*** SOURCE DATA ***

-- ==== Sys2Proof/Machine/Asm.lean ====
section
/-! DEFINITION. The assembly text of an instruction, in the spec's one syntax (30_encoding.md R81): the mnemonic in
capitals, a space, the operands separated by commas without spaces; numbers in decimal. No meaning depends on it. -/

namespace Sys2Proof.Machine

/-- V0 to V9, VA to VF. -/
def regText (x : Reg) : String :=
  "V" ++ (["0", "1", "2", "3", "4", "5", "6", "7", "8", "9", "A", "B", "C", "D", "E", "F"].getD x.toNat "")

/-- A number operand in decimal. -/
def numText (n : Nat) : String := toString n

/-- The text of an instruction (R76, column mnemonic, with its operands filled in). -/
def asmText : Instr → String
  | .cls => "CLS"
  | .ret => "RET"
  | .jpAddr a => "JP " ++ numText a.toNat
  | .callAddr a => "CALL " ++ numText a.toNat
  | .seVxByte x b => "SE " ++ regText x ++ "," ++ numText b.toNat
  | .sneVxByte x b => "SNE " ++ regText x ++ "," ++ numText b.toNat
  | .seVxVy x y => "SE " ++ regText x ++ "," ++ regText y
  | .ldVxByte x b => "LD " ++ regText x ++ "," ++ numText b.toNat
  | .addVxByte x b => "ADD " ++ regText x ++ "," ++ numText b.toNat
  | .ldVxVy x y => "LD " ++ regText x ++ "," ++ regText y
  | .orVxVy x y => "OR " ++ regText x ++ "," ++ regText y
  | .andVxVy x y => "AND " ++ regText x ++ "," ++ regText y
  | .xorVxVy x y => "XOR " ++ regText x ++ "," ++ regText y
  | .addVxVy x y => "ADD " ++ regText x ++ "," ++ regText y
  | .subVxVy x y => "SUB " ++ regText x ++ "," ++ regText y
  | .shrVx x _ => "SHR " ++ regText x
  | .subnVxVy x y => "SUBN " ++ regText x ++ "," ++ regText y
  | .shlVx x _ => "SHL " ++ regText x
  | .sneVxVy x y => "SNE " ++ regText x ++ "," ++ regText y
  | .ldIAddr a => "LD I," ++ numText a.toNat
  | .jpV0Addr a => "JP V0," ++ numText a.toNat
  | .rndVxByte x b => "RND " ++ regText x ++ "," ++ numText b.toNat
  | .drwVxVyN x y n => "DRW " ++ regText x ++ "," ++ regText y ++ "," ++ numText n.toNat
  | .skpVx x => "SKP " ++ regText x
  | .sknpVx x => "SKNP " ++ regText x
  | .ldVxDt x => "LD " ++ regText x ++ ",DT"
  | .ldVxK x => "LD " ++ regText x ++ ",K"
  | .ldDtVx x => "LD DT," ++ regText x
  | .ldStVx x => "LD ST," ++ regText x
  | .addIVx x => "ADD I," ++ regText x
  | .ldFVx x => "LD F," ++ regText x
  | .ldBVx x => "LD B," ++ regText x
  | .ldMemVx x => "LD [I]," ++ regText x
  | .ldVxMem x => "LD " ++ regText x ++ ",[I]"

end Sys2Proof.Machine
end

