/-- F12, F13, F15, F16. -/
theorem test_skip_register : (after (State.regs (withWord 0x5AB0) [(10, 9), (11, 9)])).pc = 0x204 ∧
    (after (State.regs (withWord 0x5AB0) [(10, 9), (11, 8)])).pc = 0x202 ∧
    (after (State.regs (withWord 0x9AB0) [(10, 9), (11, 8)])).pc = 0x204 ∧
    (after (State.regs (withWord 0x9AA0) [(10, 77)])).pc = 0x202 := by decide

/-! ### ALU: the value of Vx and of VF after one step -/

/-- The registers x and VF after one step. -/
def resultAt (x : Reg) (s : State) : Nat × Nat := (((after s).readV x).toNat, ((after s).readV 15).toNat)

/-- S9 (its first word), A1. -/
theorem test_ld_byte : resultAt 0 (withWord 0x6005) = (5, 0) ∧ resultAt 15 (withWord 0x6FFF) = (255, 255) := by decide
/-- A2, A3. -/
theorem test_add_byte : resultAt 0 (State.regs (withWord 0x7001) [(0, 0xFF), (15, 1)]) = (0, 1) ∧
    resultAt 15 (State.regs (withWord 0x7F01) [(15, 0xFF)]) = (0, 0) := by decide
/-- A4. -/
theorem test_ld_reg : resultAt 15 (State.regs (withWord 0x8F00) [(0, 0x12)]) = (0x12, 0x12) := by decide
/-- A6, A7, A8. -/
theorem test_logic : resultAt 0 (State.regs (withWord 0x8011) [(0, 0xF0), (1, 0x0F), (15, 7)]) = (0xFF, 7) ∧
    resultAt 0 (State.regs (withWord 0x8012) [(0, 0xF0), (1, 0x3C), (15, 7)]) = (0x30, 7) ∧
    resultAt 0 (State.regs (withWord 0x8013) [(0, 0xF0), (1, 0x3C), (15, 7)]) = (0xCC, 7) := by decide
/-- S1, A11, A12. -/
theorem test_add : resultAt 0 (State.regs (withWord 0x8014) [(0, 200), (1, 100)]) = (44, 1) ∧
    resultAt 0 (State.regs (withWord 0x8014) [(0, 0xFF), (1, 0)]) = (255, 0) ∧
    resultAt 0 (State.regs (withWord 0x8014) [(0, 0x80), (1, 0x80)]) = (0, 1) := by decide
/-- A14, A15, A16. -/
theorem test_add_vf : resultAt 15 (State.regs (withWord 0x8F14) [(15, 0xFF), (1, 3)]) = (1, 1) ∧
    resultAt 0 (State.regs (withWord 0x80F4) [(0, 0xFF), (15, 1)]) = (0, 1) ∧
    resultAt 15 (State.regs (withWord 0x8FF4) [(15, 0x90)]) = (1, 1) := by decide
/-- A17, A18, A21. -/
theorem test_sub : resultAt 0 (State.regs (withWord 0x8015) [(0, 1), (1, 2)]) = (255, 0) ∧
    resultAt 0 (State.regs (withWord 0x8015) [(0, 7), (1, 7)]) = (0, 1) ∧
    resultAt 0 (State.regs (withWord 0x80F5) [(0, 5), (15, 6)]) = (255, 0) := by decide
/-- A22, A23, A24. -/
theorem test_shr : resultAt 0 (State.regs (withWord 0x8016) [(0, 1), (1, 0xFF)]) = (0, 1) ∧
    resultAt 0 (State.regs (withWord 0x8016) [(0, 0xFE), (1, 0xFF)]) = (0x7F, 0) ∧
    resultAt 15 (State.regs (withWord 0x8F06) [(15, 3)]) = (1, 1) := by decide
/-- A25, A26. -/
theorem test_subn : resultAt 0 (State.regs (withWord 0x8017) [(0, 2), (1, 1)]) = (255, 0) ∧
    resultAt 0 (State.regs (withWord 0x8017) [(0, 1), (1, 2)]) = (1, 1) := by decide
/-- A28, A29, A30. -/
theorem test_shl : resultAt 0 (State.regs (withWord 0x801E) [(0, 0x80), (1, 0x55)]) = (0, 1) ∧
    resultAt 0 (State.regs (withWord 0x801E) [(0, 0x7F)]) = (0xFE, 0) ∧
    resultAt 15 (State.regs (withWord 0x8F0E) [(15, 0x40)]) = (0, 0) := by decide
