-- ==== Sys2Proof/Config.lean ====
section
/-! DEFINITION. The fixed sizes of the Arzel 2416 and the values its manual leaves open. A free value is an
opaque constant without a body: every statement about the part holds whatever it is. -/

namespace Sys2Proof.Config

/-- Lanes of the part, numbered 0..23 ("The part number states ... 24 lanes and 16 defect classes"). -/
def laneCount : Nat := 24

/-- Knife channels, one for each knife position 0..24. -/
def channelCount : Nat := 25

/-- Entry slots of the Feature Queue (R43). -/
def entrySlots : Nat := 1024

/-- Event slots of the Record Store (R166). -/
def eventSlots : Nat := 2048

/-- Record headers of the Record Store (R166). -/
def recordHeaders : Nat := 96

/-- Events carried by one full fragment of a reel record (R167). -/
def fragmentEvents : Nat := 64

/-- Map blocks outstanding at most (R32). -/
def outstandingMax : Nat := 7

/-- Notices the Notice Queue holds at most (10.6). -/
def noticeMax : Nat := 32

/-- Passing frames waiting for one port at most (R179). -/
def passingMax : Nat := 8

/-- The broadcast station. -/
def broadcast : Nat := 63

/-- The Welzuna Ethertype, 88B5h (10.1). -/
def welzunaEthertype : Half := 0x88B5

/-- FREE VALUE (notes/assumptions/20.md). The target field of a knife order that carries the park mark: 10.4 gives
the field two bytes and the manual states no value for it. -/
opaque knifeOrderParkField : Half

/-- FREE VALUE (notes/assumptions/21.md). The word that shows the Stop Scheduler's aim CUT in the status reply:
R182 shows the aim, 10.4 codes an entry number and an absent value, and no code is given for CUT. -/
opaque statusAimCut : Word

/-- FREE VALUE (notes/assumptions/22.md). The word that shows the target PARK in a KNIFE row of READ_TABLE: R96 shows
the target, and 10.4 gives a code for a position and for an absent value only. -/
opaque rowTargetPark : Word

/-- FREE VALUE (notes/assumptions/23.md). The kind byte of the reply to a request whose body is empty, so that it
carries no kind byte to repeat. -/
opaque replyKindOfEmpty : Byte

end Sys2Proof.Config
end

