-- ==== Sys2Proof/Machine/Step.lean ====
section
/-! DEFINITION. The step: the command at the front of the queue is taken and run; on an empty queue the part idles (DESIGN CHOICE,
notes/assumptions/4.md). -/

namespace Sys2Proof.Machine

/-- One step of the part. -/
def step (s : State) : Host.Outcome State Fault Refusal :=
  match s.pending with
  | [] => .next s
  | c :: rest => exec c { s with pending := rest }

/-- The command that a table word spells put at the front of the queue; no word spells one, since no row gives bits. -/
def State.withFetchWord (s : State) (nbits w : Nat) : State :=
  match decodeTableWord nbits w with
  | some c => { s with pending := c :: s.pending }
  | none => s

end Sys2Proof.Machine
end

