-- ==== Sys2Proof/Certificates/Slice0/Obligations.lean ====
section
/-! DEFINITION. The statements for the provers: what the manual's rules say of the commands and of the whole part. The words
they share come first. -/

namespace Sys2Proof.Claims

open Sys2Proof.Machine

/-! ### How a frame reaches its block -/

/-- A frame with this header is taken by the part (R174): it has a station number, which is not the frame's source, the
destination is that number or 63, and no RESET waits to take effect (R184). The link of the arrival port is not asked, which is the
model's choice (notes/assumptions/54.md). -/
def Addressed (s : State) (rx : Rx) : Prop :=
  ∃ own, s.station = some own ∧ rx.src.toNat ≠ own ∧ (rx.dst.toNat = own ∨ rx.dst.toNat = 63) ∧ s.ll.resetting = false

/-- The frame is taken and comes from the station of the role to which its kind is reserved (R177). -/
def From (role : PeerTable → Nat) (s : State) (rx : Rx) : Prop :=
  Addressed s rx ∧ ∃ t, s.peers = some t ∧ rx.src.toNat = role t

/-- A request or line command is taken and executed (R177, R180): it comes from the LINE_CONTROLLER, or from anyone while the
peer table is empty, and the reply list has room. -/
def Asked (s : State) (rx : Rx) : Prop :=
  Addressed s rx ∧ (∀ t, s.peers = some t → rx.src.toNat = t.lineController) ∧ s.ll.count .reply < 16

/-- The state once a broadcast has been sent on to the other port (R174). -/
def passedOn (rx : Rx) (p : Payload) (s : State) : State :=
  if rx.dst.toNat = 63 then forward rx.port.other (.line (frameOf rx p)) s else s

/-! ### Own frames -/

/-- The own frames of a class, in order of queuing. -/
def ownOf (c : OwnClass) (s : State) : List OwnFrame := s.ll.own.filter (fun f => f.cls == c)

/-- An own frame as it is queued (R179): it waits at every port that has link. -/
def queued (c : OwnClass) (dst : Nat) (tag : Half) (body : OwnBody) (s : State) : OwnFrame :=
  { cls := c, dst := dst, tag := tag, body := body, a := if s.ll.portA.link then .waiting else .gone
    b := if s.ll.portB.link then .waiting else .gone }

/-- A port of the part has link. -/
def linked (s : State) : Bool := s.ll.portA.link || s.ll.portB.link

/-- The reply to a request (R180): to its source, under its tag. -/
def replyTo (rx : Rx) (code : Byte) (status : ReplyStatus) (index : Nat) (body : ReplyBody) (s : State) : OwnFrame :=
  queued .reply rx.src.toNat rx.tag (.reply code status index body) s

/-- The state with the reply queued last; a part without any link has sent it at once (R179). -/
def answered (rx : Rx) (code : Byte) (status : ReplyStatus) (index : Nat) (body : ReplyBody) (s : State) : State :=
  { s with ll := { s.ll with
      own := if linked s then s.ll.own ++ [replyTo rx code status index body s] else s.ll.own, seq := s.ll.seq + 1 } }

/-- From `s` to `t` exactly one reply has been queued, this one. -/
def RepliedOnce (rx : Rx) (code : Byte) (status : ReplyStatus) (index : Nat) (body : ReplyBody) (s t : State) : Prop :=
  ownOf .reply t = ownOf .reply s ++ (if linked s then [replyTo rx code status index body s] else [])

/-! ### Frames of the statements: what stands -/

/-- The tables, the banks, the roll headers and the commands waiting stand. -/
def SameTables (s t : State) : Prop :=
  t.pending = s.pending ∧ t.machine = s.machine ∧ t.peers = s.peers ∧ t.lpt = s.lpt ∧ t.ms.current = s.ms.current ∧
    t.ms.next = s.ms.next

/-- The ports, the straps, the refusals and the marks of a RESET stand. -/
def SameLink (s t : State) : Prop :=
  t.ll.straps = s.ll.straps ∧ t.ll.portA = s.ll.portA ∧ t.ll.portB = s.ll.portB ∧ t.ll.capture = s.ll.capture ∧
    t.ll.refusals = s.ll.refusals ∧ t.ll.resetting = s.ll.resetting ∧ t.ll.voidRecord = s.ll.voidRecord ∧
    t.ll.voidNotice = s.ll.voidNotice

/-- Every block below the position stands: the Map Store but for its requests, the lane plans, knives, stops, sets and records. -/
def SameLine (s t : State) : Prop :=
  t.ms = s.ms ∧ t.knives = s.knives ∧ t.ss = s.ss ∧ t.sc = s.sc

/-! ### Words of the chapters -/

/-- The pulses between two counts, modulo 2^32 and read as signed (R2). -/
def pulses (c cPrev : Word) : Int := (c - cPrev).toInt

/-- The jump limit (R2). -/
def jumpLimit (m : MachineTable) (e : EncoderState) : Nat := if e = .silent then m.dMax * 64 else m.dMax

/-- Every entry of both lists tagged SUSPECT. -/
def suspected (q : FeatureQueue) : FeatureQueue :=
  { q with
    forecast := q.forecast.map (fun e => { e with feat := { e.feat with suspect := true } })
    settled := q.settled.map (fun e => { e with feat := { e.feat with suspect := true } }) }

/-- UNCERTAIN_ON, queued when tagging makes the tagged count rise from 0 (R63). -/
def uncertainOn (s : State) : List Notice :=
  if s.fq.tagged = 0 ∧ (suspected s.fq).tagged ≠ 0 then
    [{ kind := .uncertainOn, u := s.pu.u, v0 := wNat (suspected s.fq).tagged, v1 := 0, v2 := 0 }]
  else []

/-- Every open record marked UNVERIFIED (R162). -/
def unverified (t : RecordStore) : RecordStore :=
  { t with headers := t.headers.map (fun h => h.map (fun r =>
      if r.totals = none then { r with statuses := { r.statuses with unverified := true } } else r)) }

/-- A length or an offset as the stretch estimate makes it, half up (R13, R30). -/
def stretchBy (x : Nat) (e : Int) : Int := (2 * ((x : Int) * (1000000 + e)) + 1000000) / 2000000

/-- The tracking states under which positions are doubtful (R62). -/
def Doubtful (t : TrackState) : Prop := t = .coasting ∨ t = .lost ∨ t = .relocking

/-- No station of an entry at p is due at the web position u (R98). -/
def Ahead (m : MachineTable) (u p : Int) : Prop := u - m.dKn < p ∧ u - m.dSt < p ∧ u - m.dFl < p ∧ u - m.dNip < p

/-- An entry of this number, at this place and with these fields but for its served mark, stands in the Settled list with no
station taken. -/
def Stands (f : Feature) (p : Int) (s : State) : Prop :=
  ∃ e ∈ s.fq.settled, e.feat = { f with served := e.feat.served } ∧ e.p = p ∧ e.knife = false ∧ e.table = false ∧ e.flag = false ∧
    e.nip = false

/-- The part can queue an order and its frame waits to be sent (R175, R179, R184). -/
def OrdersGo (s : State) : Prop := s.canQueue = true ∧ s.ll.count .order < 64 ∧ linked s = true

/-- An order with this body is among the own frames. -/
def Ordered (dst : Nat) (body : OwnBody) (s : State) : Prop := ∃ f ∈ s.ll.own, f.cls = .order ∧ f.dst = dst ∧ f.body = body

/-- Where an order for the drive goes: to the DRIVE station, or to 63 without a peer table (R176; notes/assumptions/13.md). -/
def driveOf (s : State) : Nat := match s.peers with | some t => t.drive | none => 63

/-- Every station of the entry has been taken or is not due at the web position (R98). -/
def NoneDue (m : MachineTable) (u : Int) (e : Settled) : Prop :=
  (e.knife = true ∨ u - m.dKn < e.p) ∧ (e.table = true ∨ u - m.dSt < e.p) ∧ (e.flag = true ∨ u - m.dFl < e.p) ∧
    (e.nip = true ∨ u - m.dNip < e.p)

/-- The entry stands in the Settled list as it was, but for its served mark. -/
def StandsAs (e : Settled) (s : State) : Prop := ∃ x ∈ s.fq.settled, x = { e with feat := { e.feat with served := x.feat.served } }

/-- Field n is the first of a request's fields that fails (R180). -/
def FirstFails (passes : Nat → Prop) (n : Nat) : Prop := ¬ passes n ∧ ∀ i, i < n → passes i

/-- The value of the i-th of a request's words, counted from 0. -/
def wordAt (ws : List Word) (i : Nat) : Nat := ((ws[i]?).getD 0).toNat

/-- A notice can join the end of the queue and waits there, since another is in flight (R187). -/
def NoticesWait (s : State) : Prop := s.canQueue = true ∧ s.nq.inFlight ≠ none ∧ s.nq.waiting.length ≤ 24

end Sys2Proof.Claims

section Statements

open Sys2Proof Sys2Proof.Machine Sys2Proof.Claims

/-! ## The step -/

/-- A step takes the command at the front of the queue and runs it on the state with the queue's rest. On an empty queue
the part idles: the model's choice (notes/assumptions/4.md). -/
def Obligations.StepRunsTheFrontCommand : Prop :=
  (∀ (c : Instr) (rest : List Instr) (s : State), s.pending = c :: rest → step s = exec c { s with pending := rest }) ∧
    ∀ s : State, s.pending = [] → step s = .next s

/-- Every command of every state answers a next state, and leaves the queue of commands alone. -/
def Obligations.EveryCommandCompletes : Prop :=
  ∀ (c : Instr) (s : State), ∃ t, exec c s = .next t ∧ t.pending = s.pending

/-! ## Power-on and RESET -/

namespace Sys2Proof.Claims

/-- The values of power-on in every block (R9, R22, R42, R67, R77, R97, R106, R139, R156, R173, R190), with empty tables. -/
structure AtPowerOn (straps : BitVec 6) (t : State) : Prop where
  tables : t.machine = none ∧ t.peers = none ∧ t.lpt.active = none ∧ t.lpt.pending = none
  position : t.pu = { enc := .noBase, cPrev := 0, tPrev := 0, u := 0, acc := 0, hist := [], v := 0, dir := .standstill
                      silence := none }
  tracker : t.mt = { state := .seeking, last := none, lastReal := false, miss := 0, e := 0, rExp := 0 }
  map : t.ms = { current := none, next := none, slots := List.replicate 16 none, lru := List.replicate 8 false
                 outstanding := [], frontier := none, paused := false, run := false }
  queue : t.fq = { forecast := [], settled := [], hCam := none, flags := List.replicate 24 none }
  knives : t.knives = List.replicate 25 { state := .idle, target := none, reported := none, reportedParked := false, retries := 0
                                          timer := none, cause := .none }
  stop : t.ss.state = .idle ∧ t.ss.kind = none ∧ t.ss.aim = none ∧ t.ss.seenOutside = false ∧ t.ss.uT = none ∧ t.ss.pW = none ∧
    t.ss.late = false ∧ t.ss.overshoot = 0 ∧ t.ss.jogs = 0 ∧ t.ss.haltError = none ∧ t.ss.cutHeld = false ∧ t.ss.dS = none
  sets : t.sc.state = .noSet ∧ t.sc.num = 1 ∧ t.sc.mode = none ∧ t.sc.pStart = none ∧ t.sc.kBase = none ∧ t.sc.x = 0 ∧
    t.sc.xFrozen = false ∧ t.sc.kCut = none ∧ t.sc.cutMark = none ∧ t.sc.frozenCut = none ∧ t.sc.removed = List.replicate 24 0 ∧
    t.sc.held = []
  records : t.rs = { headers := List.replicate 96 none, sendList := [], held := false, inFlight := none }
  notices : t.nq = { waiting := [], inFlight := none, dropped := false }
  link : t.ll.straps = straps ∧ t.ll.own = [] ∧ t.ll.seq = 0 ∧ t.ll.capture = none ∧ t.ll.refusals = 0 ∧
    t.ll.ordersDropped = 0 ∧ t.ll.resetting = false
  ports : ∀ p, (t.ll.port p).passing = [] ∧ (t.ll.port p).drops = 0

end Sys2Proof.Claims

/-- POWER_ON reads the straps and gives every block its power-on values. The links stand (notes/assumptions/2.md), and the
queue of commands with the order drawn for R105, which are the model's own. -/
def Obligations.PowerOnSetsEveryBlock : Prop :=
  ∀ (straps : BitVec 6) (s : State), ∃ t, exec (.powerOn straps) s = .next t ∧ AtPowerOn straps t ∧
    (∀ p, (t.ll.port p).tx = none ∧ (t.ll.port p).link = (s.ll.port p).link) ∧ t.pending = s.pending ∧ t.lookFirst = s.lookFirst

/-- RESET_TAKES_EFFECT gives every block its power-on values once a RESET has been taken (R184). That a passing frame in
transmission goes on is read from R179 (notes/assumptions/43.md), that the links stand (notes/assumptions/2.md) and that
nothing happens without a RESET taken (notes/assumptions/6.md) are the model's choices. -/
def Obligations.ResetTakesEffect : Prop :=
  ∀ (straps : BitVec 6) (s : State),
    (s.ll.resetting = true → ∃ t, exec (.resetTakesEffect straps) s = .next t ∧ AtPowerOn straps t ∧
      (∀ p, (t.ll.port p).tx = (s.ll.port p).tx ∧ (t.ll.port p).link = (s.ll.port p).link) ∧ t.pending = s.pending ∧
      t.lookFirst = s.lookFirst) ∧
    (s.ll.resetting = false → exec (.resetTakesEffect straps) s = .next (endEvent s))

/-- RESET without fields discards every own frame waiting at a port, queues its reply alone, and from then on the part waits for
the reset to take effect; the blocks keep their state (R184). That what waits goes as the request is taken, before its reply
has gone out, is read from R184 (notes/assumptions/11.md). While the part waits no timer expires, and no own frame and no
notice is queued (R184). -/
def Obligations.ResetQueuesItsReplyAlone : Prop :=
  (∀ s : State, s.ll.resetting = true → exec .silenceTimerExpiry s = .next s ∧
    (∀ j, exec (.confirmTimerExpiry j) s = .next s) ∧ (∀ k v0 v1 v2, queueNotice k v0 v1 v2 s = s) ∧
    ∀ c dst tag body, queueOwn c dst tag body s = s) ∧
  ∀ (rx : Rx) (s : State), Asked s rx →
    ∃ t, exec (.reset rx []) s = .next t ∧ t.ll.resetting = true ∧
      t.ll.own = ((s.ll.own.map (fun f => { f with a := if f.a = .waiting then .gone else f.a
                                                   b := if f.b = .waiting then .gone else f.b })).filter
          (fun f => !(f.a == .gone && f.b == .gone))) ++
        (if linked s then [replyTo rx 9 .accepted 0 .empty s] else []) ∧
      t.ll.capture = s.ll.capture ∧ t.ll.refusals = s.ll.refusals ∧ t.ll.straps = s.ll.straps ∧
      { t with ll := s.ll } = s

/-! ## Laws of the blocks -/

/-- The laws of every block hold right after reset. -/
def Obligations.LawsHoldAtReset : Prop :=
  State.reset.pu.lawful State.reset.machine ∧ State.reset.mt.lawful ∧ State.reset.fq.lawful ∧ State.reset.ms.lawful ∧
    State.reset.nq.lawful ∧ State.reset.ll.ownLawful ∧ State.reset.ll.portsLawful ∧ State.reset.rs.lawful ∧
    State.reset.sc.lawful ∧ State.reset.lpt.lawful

***

### PROBLEM:
Restate word for word only the lines above from the line containing "anyone while the" to the line containing "def queued (c", both of them included.

### PROBLEM SOLUTION:
/-- A request or line command is taken and executed (R177, R180): it comes from the LINE_CONTROLLER, or from anyone while the
peer table is empty, and the reply list has room. -/
def Asked (s : State) (rx : Rx) : Prop :=
  Addressed s rx ∧ (∀ t, s.peers = some t → rx.src.toNat = t.lineController) ∧ s.ll.count .reply < 16

/-- The state once a broadcast has been sent on to the other port (R174). -/
def passedOn (rx : Rx) (p : Payload) (s : State) : State :=
  if rx.dst.toNat = 63 then forward rx.port.other (.line (frameOf rx p)) s else s

/-! ### Own frames -/

/-- The own frames of a class, in order of queuing. -/
def ownOf (c : OwnClass) (s : State) : List OwnFrame := s.ll.own.filter (fun f => f.cls == c)

/-- An own frame as it is queued (R179): it waits at every port that has link. -/
def queued (c : OwnClass) (dst : Nat) (tag : Half) (body : OwnBody) (s : State) : OwnFrame :=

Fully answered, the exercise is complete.